2. О прикреплении гравюр на картонах

Даже самое небольшое собрание требует уже известного порядка, дабы отыскание листов и рассмотрение их было легко и удобно. Ничто не способствует так сокрытию красоты и превосходства листов, как беспорядочное смешение их. Если, для избежания такого хаоса, и соединяют вместе листы одного и того же мастера, то вскоре обнаруживается неодинаковый формат их: одна гравюра представляет собой размер целого листа, а другая только в 16-ю долю его. Когда листы одного мастера лежат вместе, то от такого разнообразия форматов происходит известный беспорядок, вредный для глаза и неудобный при просмотре или сложении листов. Для известного однообразия в величине листов употребляются картоны (конечно, одинакового размера), на которые листы наклеиваются в известном порядке: большие по одному, а малые по два и более на каждый картон.

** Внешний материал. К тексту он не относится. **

-- ==== Sys2Proof/Machine/CmdImage.lean ====
section
/-! DEFINITION. Commands on images and units (R505), and dark cores restarted by the stage manager's policy (R491). -/

namespace Sys2Proof.Machine

/-! ### What a running job holds -/

/-- True where a job that runs acts on a CXL window (R498). -/
def busyWindow (s : State) (w : Nat) : Bool :=
  (runningJobs s).any (fun j => match j.kind with
    | .imageLoad a _ _ => decide (2 ^ 40 ≤ a) && decide (a < 2 ^ 42) && winOf a == w
    | .format v => v == w
    | _ => false)

/-- True where a playback job runs on a compressor. -/
def busyHc (s : State) (h : Nat) : Bool :=
  (runningJobs s).any (fun j => match j.kind with
    | .playback g => g == h
    | _ => false)

/-- True for an address in a CXL window. -/
def inWindow (a : Nat) : Bool := 2 ^ 40 ≤ a && a < 2 ^ 42

/-- True for a range of one CXL window. -/
def oneWindow (a n : Nat) : Bool := inWindow a && inWindow (a + n - 1) && winOf a == winOf (a + n - 1)

/-! ### Images -/

/-- IMAGE_CHUNK. -/
def imageChunk : CmdBody := fun c s =>
  let a := c.at 0 6
  let n := c.pay.length - 6
  let sram := decide (0x3000000 ≤ a) && decide (a + n ≤ 0x3400000)
  if !sram && !oneWindow a n then (s, Reply.badArg 0)
  else if !sram && !winOpen s (winOf a) then (s, Reply.bare 0x18)
  else if !sram && busyWindow s (winOf a) then (s, Reply.bare 0x09)
  else if grantedTo s a n 0 || meetsReserved s a n then (s, Reply.bare 0x0F)
  else if rangeError s a n || coversAbsent s a n then (s, Reply.bare 0x14)
  else (smStore s a (c.pay.drop 6), Reply.ok [])

/-- IMAGE_CHUNK's row. -/
def execImageChunk (set : Fin 3) (slot : Fin 8) (s : State) : Host.Outcome State Fault Refusal := .next (runCmd 0x0201 imageChunk set slot s)

/-- IMAGE_LOAD: the work is a job. -/
def imageLoad : CmdBody := fun c s =>
  let a := c.at 0 6
  let f := c.at 6 1
  if 8 ≤ f then (s, Reply.badArg 6)
  else if f.testBit 2 && c.code ≠ 1 then (s, Reply.bare 0x07)
  else if inWindow a && !winOpen s (winOf a) then (s, Reply.bare 0x18)
  else if inWindow a && busyWindow s (winOf a) then (s, Reply.bare 0x09)
  else startJob c (.imageLoad a f 0) s

/-- IMAGE_LOAD's row. -/
def execImageLoad (set : Fin 3) (slot : Fin 8) (s : State) : Host.Outcome State Fault Refusal := .next (runCmd 0x0202 imageLoad set slot s)

/-- IMAGE_UNLOAD. -/
def imageUnload : CmdBody := fun c s =>
  match imageOfCid s (c.at 0 2) with
  | none => (s, Reply.bare 0x0D)
  | some i => if imageStarted s i then (s, Reply.bare 0x16) else (unloadImage s i, Reply.ok [])

/-- IMAGE_UNLOAD's row. -/
def execImageUnload (set : Fin 3) (slot : Fin 8) (s : State) : Host.Outcome State Fault Refusal := .next (runCmd 0x0203 imageUnload set slot s)

/-- OVERLAY_LOAD: an overlay that passes takes over by an SM warm reset; one that fails leaves the layers that run as they are. -/
def overlayLoad : CmdBody := fun c s =>
  let a := c.at 0 6
  if inWindow a && !winOpen s (winOf a) then (s, Reply.bare 0x18)
  else
    match checkOverlay s a with
    | (s, .error k) => (notice s 242 0x54 (leBytes 1 k), Reply.fail 0x10 k 0xFFFF)
    | (s, .ok o) => ({ s with sm := { s.sm with overlay := some o } }, ⟨0, [], [], true⟩)

/-- OVERLAY_LOAD's row. -/
def execOverlayLoad (set : Fin 3) (slot : Fin 8) (s : State) : Host.Outcome State Fault Refusal := .next (runCmd 0x0204 overlayLoad set slot s)

/-! ### Units -/

/-- The image and the unit that UNIT_START and UNIT_STOP name, or the reply that refuses them. -/
def namedUnit (c : Cmd) (s : State) : Except Reply (Image × Nat) :=
  let u := c.at 2 2
  match imageOfCid s (c.at 0 2) with
  | none => .error (Reply.bare 0x0D)
  | some i =>
    if c.byImage && i.cid ≠ c.cid then .error (Reply.bare 0x07)
    else if !uibPresent u then .error (Reply.bare 0x0D)
    else if c.byImage && (rolesAt i u).isEmpty then .error (Reply.bare 0x07)
    else .ok (i, u)

/-- UNIT_START: a role on a dark or unpowered core cannot start. -/
def unitStart : CmdBody := fun c s =>
  match namedUnit c s with
  | .error r => (s, r)
  | .ok (i, u) =>
    let fresh := (rolesAt i u).filter (fun r => !(s.role r).started)
    if 2 ≤ c.at 4 1 then (s, Reply.badArg 4)
    else if fresh.any (fun r => !coreOn s (coreOf r) || coreDark s (coreOf r)) then (s, Reply.bare 0x16)
    else (startImage s i u (c.at 4 1), Reply.ok [])

/-- UNIT_START's row. -/
def execUnitStart (set : Fin 3) (slot : Fin 8) (s : State) : Host.Outcome State Fault Refusal := .next (runCmd 0x0301 unitStart set slot s)

/-- A role stops on command (R505): an open scene is lost (R336). The manual gives that abandonment no cause, so it is a free value. -/
def stopOnCommand (s : State) (r : Nat) : State :=
  let s := (stopRole s r).modRole r (fun x => { x with wentDark := false })
  if !recFlag s r 8 then s
  else
    let s := backOut s r
    let (s, v) := s.fresh
    let s := noteAbandon s r (v.toNat % 256) 0
    let x := s.scene r
    let s := s.setScene r { x with wings := [], ownFrame := false, effects := if x.releasing then x.effects else 0, retired := 0, jpos := 0, faults := 0 }
    setRecFlag (setRecFlag (setRecFlag s r 8 false) r 9 false) r 10 false

/-- UNIT_STOP. -/
def unitStop : CmdBody := fun c s =>
  match namedUnit c s with
  | .error r => (s, r)
  | .ok (i, u) => (((rolesAt i u).filter (fun r => (startedRoles s i).contains r)).foldl stopOnCommand s, Reply.ok [])

/-- UNIT_STOP's row. -/
def execUnitStop (set : Fin 3) (slot : Fin 8) (s : State) : Host.Outcome State Fault Refusal := .next (runCmd 0x0302 unitStop set slot s)

/-- A dark core restarts (R270, R491): the roles that reached dark start at vector 1, the others go on from where they froze, and the
core's dark bit clears. -/
def restartCore (s : State) (core : Nat) : State :=
  let s := (rolesOf core).foldl (fun s r =>
    if (s.role r).wentDark then startRole s r 1 3 else s.modRole r (fun x => { x with frozen := false })) s
  let s := { s with sm := { s.sm with darkHeld := s.sm.darkHeld.filter (· ≠ core) } }
  if core < 128 then s.setFlag (Adr.darkP (core / 32)) (core % 32) false else s.setFlag Adr.darkL (core - 128) false

/-- UNIT_RESTART. -/
def unitRestart : CmdBody := fun c s =>
  let u := c.at 0 2
  if !uibIsCore u then (s, Reply.bare 0x0D)
  else if !coreDark s (coreOfUib u) then (s, Reply.bare 0x16)
  else (restartCore s (coreOfUib u), Reply.ok [])

/-- UNIT_RESTART's row. -/
def execUnitRestart (set : Fin 3) (slot : Fin 8) (s : State) : Host.Outcome State Fault Refusal := .next (runCmd 0x0303 unitRestart set slot s)

/-- UNIT_HOLD. -/
def unitHold : CmdBody := fun c s =>
  let u := c.at 0 2
  if !uibPresent u then (s, Reply.bare 0x0D)
  else if 2 ≤ c.at 2 1 then (s, Reply.badArg 2)
  else if 16 ≤ c.at 3 1 then (s, Reply.badArg 3)
  else
    let s := writeHold s u (BitVec.ofNat 32 (c.at 2 1 + c.at 3 1 * 16))
    (s, Reply.ok (leBytes 1 (if unitHeld s u then 1 else 0)))

/-- UNIT_HOLD's row. -/
def execUnitHold (set : Fin 3) (slot : Fin 8) (s : State) : Host.Outcome State Fault Refusal := .next (runCmd 0x0304 unitHold set slot s)

/-! ### Dark cores -/

/-- Restarts of a core by the policy in the last hour (R491). -/
def darkRestarts (s : State) (core : Nat) : List Nat :=
  (Sparse.get (fun _ => []) s.sm.darkTimes core).filter (fun t => decide (s.metro.toNat < t + 3600000000))

/-- The policy of R491 meets a dark core. -/
def darkPolicy (s : State) (core : Nat) : State :=
  let l := darkRestarts s core
  if 3 ≤ l.length then
    notice { s with sm := { s.sm with darkHeld := s.sm.darkHeld ++ [core] } } (uibOfCore core) 0x55 []
  else
    let s := restartCore s core
    let s := { s with sm := { s.sm with darkTimes := Sparse.put (fun _ => []) s.sm.darkTimes core (l ++ [s.metro.toNat]) } }
    notice s (uibOfCore core) 0x52 (leBytes 1 (l.length + 1))

/-- DARK_AUTO_RESTART. -/
def execDarkAutoRestart (core : CoreId) (s : State) : Host.Outcome State Fault Refusal :=
  .next (if smRuns s && s.flag Adr.smDarkpol 0 && coreDark s core.val && !s.sm.darkHeld.contains core.val then darkPolicy s core.val else s)

end Sys2Proof.Machine
end

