-- ==== Sys2Proof/Machine/Core.lean ====
section
/-! DEFINITION. The machine, as the host's interface has it. -/

def Sys2Proof.core : Host.Core :=
  { State := Sys2Proof.Machine.State, Fault := Sys2Proof.Machine.Fault, Refusal := Sys2Proof.Machine.Refusal,
    step := Sys2Proof.Machine.step, reset := Sys2Proof.Machine.State.reset }
end

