/-- Commands 0x0001 to 0x0304 (R36, R270, R482 to R491, R498, R501, R502, R505). The model's own choices in it: logs 8, 9, 92. -/
def Obligations.CommandsSessions : Prop :=
  let le := leBytes
  Runs 0x0001 .openSession (fun t c ans =>
    let k := c.at 0 1
    let x := keySlot t k
    let usable := x.code ≠ 0 ∧ x.code ≠ 15 ∧ (x.code = 5 → t.sm.debugDis = false)
    let lock := (lockout t k).lock
    (8 ≤ k → ans t (Reply.badArg 0)) ∧ (k < 8 → ¬ usable → ans t (Reply.bare 0x07)) ∧
    (k < 8 → usable → lock ≠ 0 → ∃ n, 1 ≤ n ∧ n ≤ lock ∧ ans { t with freeNext := t.freeNext + 1 } ⟨0x08, le 4 n, [], false⟩) ∧
    (k < 8 → usable → lock = 0 → (∀ i, i < 4 → openOf t i ≠ none) → ans t (Reply.bare 0x09)) ∧
    (∀ i, k < 8 → usable → lock = 0 → i < 4 → openOf t i = none → (∀ j, j < i → openOf t j ≠ none) →
      ∃ (h : Nat) (n : BitVec 256) (u : State), 1 ≤ h ∧ h < 2 ^ 32 ∧ ans u (Reply.ok (le 4 h ++ le 32 n.toNat)) ∧
        { u with freeNext := t.freeNext, sm := { u.sm with opens := t.sm.opens } } = t ∧
        ∀ j, openOf u j = if j = i then some ⟨BitVec.ofNat 32 h, n, c.set, k, if c.set = 1 then slotCid t c.slot else 0⟩ else openOf t j)) ∧
  Runs 0x0002 .prove (fun t c ans =>
    let hit := fun (o : OpenRec) => o.handle.toNat = c.at 0 4 ∧ o.set = c.set
    let nh := (c.pay.drop 4).take 32
    ((∀ i o, i < 4 → openOf t i = some o → ¬ hit o) → ans t (Reply.bare 0x03)) ∧
    (∀ i o, i < 4 → openOf t i = some o → hit o → (∀ j p, j < i → openOf t j = some p → ¬ hit p) →
      let v := setOpen t i none
      let k := o.slot
      let x := lockout t k
      let nd := le 32 o.nonce.toNat
      let right := (c.pay.drop 36).take 32 = le 32 (Config.hmac (keySlot t k).key (nd ++ nh ++ le 1 k)).toNat
      (x.lock ≠ 0 → ∃ n, 1 ≤ n ∧ n ≤ x.lock ∧ ans { v with freeNext := t.freeNext + 1 } ⟨0x08, le 4 n, [], false⟩) ∧
      (x.lock = 0 → ¬ right → x.fails < 4 → ans (setLockout v k { x with fails := x.fails + 1 }) (Reply.bare 0x0A)) ∧
      (x.lock = 0 → ¬ right → 4 ≤ x.fails → let time := min (2 ^ x.level) 3600
        ans (notice (setLockout v k ⟨0, min 12 (x.level + 1), time⟩) 242 0x53 (le 1 k ++ le 4 time)) (Reply.bare 0x0A)) ∧
      (x.lock = 0 → right → (∀ j, j < 4 → sessionOf t j ≠ none) → ans v (Reply.bare 0x09)) ∧
      (∀ j, x.lock = 0 → right → j < 4 → sessionOf t j = none → (∀ m, m < j → sessionOf t m ≠ none) →
        ∃ (sid : Nat) (u : State), 1 ≤ sid ∧ sid < 2 ^ 32 ∧ (∀ m y, m < 4 → sessionOf t m = some y → y.sid.toNat ≠ sid) ∧
          let out := Config.hkdf (keySlot t k).key (nd ++ nh) ([0x53, 0x4C, 0x37, 0x31, 0x36, 0x30, 0x20, 0x53, 0x45, 0x53, 0x53, 0x49, 0x4F, 0x4E] ++ le 1 k ++ le 4 sid)
          ans u (Reply.ok (le 4 sid ++ le 1 (keySlot t k).code ++ [0, 0, 0] ++ le 32 (Config.hmac (keySlot t k).key (nh ++ nd ++ le 1 k ++ le 4 sid)).toNat)) ∧
          { u with freeNext := t.freeNext, sm := { u.sm with sessions := t.sm.sessions, lockouts := t.sm.lockouts } } = v ∧
          (∀ m, sessionOf u m = if m = j then some ⟨BitVec.ofNat 32 sid, o.set, k, (keySlot t k).code, 0, o.cid, out.extractLsb' 0 256, out.extractLsb' 256 256⟩
            else sessionOf t m) ∧
          ∀ m, lockout u m = if m = k then ⟨0, 0, 0⟩ else lockout t m))) ∧
  Runs 0x0003 .closeSession (fun t c ans =>
    (∀ i y, c.sess = some (i, y) → ans t ⟨0, [], [i], false⟩) ∧ (c.sess = none → ans t (Reply.bare 0x03))) ∧
  Runs 0x0101 .identify (fun t _ ans => ans t (Reply.ok ([0x60, 0x71, 0x21] ++ le 1 Config.order.toNat ++ le 8 Config.dieId.toNat ++ [2] ++
    le 1 (t.field Adr.smStat 1 0) ++ le 2 (t.field Adr.smStat 31 16) ++ le 4 Config.romVersion.toNat))) ∧
  Runs 0x0102 .health (fun t _ ans => ∃ p, ans t (Reply.ok p) ∧ p.length = 24 ∧ (at_ p 0 4).testBit 0 = !t.time.xtal ∧
    (at_ p 0 4).testBit 1 = t.sm.timeUnset ∧ ((at_ p 0 4).testBit 8 = true ↔ ∃ k, k < 136 ∧ coreDark t k = true) ∧
    (at_ p 0 4).testBit 9 = t.sm.overlayRefused ∧ (∀ d, d < 66 → (at_ p 4 9).testBit d = decide (2 ≤ (lostSegments t d).length)) ∧
    at_ p 16 2 = t.field Adr.darkCnt 15 0 ∧ at_ p 18 1 = sessionCount t % 256 ∧ at_ p 20 4 = (metroLo t).toNat) ∧
  Runs 0x0103 .jobStatus (fun t c ans =>
    let shows := fun (u : State) (j : Job) (st prog : Nat) =>
      ans u (Reply.ok (le 1 st ++ [0] ++ le 2 j.status ++ le 4 prog ++ (j.result ++ List.replicate 32 0).take 32))
    let isIt := fun (e : Nat × Option Job) => ∃ j, e.2 = some j ∧ j.id = c.at 0 2
    ((∀ e, e ∈ t.sm.jobs → ¬ isIt e) → ans t (Reply.bare 0x0D)) ∧
    (∀ pre i j post, t.sm.jobs = pre ++ (i, some j) :: post → (∀ e, e ∈ pre → ¬ isIt e) → j.id = c.at 0 2 →
      (c.byImage = true → j.cid ≠ c.cid → ans t (Reply.bare 0x07)) ∧
      (c.byImage = false ∨ j.cid = c.cid → j.running = true → ∃ n, n ≤ 1000 ∧ shows { t with freeNext := t.freeNext + 1 } j 0 n) ∧
      (c.byImage = false ∨ j.cid = c.cid → j.running = false → shows (setJob t i none) j 1 1000))) ∧
  Runs 0x0104 .smPolicy (fun t c ans =>
    let m := c.at 0 1
    let note : Word := BitVec.ofNat 32 (c.at 8 4)
    let loop : Word := BitVec.ofNat 32 (c.at 16 4)
    let bad0 := m.testBit 0 = true ∧ (c.at 4 4 < 10 ∨ 86400 < c.at 4 4)
    let bad1 := m.testBit 1 = true ∧ (527 < bits note 9 0 ∨ bits note 11 10 ≠ 0 ∨ bits note 15 12 = 0 ∨ 12 < bits note 15 12 ∨ bits note 31 17 ≠ 0)
    let bad2 := m.testBit 2 = true ∧ 2 ≤ c.at 12 1
    let bad3 := m.testBit 3 = true ∧ (badSheet loop = true ∨ bits loop 11 10 ≠ 0 ∨ bits loop 31 17 ≠ 0)
    (16 ≤ m → ans t (Reply.badArg 0)) ∧ (m < 16 → bad0 → ans t (Reply.badArg 4)) ∧ (m < 16 → ¬ bad0 → bad1 → ans t (Reply.badArg 8)) ∧
    (m < 16 → ¬ bad0 → ¬ bad1 → bad2 → ans t (Reply.badArg 12)) ∧ (m < 16 → ¬ bad0 → ¬ bad1 → ¬ bad2 → bad3 → ans t (Reply.badArg 16)) ∧
    (m < 16 → ¬ bad0 → ¬ bad1 → ¬ bad2 → ¬ bad3 → ∃ u, ans u (Reply.ok []) ∧ OnlyRegs t u [Adr.smIdle, Adr.smNote, Adr.smDarkpol, Adr.cxLooprpt] ∧
      u.reg Adr.smIdle = (if m.testBit 0 then BitVec.ofNat 32 (c.at 4 4) else t.reg Adr.smIdle) ∧
      u.reg Adr.smNote = (if m.testBit 1 then note else t.reg Adr.smNote) ∧
      u.reg Adr.smDarkpol = (if m.testBit 2 then BitVec.ofNat 32 (c.at 12 1) else t.reg Adr.smDarkpol) ∧
      u.reg Adr.cxLooprpt = if m.testBit 3 then loop else t.reg Adr.cxLooprpt)) ∧
  Runs 0x0201 .imageChunk (fun t c ans =>
    let a := c.at 0 6
    let d := c.pay.drop 6
    let sram := 0x3000000 ≤ a ∧ a + d.length ≤ 0x3400000
    let cxl := oneWindow a d.length = true
    let w := winOf a
    let kept := grantedTo t a d.length 0 = true ∨ meetsReserved t a d.length = true
    let open_ := sram ∨ cxl ∧ winOpen t w = true ∧ busyWindow t w = false
    let gone := rangeError t a d.length = true ∨ coversAbsent t a d.length = true
    (¬ sram → ¬ cxl → ans t (Reply.badArg 0)) ∧ (¬ sram → cxl → winOpen t w = false → ans t (Reply.bare 0x18)) ∧
    (¬ sram → cxl → winOpen t w = true → busyWindow t w = true → ans t (Reply.bare 0x09)) ∧
    (open_ → kept → ans t (Reply.bare 0x0F)) ∧ (open_ → ¬ kept → gone → ans t (Reply.bare 0x14)) ∧
    (open_ → ¬ kept → ¬ gone → ∃ u, ans u (Reply.ok []) ∧
      (sram → Plain t a d.length → ∀ k, byteAt u k = if a ≤ k ∧ k < a + d.length then d.getD (k - a) 0 else byteAt t k))) ∧
  Runs 0x0202 .imageLoad (fun t c ans =>
    let a := c.at 0 6
    let f := c.at 6 1
    let owner := f.testBit 2 = true → c.code = 1
    (8 ≤ f → ans t (Reply.badArg 6)) ∧ (f < 8 → ¬ owner → ans t (Reply.bare 0x07)) ∧
    (f < 8 → owner → inWindow a = true → winOpen t (winOf a) = false → ans t (Reply.bare 0x18)) ∧
    (f < 8 → owner → inWindow a = true → winOpen t (winOf a) = true → busyWindow t (winOf a) = true → ans t (Reply.bare 0x09)) ∧
    (f < 8 → owner → (inWindow a = true → winOpen t (winOf a) = true ∧ busyWindow t (winOf a) = false) → StartsJob t c (.imageLoad a f 0) ans)) ∧
  Runs 0x0203 .imageUnload (fun t c ans =>
    (imageOfCid t (c.at 0 2) = none → ans t (Reply.bare 0x0D)) ∧
    (∀ i, imageOfCid t (c.at 0 2) = some i → imageStarted t i = true → ans t (Reply.bare 0x16)) ∧
    (∀ i, imageOfCid t (c.at 0 2) = some i → imageStarted t i = false → (∀ e, e ∈ t.sm.claims → e.1 ≠ 0 ∧ e.2.1 < 256) → ∃ u, ans u (Reply.ok []) ∧
      u.sm.images = t.sm.images.filter (fun x => x.cid != i.cid) ∧ (∀ x, x ∈ i.slots → x.1 < 8 → u.reg (Adr.mb1Own x.1) = 0) ∧
      (∀ e, e ∈ u.sm.claims → e.2.2 ≠ i.cid) ∧ u.mem = t.mem ∧ u.roles = t.roles)) ∧
  Runs 0x0204 .overlayLoad (fun t c ans =>
    let a := c.at 0 6
    let closed := inWindow a = true ∧ winOpen t (winOf a) = false
    (closed → ans t (Reply.bare 0x18)) ∧
    (∀ v k, ¬ closed → checkOverlay t a = (v, .error k) → ans (notice v 242 0x54 (le 1 k)) (Reply.fail 0x10 k 0xFFFF)) ∧
    (∀ v o, ¬ closed → checkOverlay t a = (v, .ok o) → ans { v with sm := { v.sm with overlay := some o } } ⟨0, [], [], true⟩)) ∧
  (let named := fun (t : State) (c : Cmd) (ans : State → Reply → Prop) (acts : Image → Nat → Prop) =>
    let u := c.at 2 2
    (imageOfCid t (c.at 0 2) = none → ans t (Reply.bare 0x0D)) ∧
    (∀ i, imageOfCid t (c.at 0 2) = some i →
      (c.byImage = true → i.cid ≠ c.cid → ans t (Reply.bare 0x07)) ∧
      (c.byImage = false ∨ i.cid = c.cid → uibPresent u = false → ans t (Reply.bare 0x0D)) ∧
      (c.byImage = true → i.cid = c.cid → uibPresent u = true → rolesAt i u = [] → ans t (Reply.bare 0x07)) ∧
      (uibPresent u = true → c.byImage = false ∨ i.cid = c.cid ∧ rolesAt i u ≠ [] → acts i u))
  Runs 0x0301 .unitStart (fun t c ans => named t c ans (fun i u =>
    let stuck := ∃ r, r ∈ rolesAt i u ∧ (t.role r).started = false ∧ (coreOn t (coreOf r) = false ∨ coreDark t (coreOf r) = true)
    (2 ≤ c.at 4 1 → ans t (Reply.badArg 4)) ∧ (c.at 4 1 < 2 → stuck → ans t (Reply.bare 0x16)) ∧
    (c.at 4 1 < 2 → ¬ stuck → ∃ v, ans v (Reply.ok []) ∧ (∀ r, r ∈ rolesAt i u → (v.role r).started = true) ∧
      (∀ r, r ∈ rolesAt i u → (t.role r).started = false → (v.role r).pc = 0) ∧
      v.sm.images = i :: t.sm.images.filter (fun x => x.cid != i.cid)))) ∧
  Runs 0x0302 .unitStop (fun t c ans => named t c ans (fun i u => ∃ v, ans v (Reply.ok []) ∧
    (∀ r, r ∈ rolesAt i u → r ∈ startedRoles t i → (v.role r).started = false) ∧
    ((∀ r, r ∈ rolesAt i u → r ∉ startedRoles t i) → v = t)))) ∧
  Runs 0x0303 .unitRestart (fun t c ans =>
    let u := c.at 0 2
    let core := coreOfUib u
    (uibIsCore u = false → ans t (Reply.bare 0x0D)) ∧ (uibIsCore u = true → coreDark t core = false → ans t (Reply.bare 0x16)) ∧
    (uibIsCore u = true → coreDark t core = true → ∃ v, ans v (Reply.ok []) ∧ coreDark v core = false ∧ core ∉ v.sm.darkHeld ∧
      ∀ r, r ∈ rolesOf core → (v.role r).frozen = false ∧ ((t.role r).wentDark = true → (v.role r).started = true ∧ (v.role r).pc = 0x20) ∧
        ((t.role r).wentDark = false → (v.role r).pc = (t.role r).pc ∧ (v.role r).started = (t.role r).started))) ∧
  Runs 0x0304 .unitHold (fun t c ans =>
    let u := c.at 0 2
    let w : Word := BitVec.ofNat 32 (c.at 2 1 + c.at 3 1 * 16)
    (uibPresent u = false → ans t (Reply.bare 0x0D)) ∧ (uibPresent u = true → 2 ≤ c.at 2 1 → ans t (Reply.badArg 2)) ∧
    (uibPresent u = true → c.at 2 1 < 2 → 16 ≤ c.at 3 1 → ans t (Reply.badArg 3)) ∧
    (uibPresent u = true → c.at 2 1 < 2 → c.at 3 1 < 16 → ans (writeHold t u w) (Reply.ok [if unitHeld (writeHold t u w) u then 1 else 0])))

В больших собраниях и в публичных кабинетах, в которых число мастеров и их листов очень велико, а формат последних изменяется от самого большого листа (Imperialfolio) до формата ниелли, – справедливо установлены троякого рода картоны: малый, большой и очень большой (klein Folio, gross Folio, und sehr gross Folio). Малые листы известного художника прикрепляются на малых картонах. Если в собрании имеются листы того же художника форматом в малый картон или превосходящие этот формат, то они прикрепляются на больших или очень больших картонах. Таким образом, может случиться, что сочинения одного и того же автора встретятся в трех различных отделах, например Гольциуса, Массона, Р. Моргена. Конечно, нельзя считать удобным такое дробление собрания, по величине листов, на три отдельные части; но из двух зол в этом случае выбирают меньшее. Если б во что бы то ни стало желали ввести однообразие в очень богатой коллекции, то ничего более не оставалось, как установить один формат картонов – большой Folio. Но при таком выборе, ввиду более ограниченного числа листов наибольшего формата, пользование и наслаждение собраниями стали бы если и не совершенно невозможными, то в значительной степени затрудненными. Вспомним только, для примера, о Пенце (G. Pencz), все сочинения которого, за исключением одного листа большого формата («Покорение Карфагена», В. 86), состоят из небольших листиков. Ради одного большого листа все остальные должны были бы быть прикреплены на картонах большого Folio, вследствие чего утратился бы весь их характер, как сочинений автора малого формата. Неужели же нужно снова прибегать к старому средству – приспособлению листов к формату картона? В Копенгагенском собрании какая-то несведущая рука просто обрезала гравюры, не подходившие к формату альбома (Klebeband), нисколько не заботясь о том, что при такой манипуляции прокрустовых ножниц приносилась в жертву и часть самого изображения. Конечно, это случилось много лет тому назад, ибо в нашем столетии такое варварство заслужило бы публичное порицание.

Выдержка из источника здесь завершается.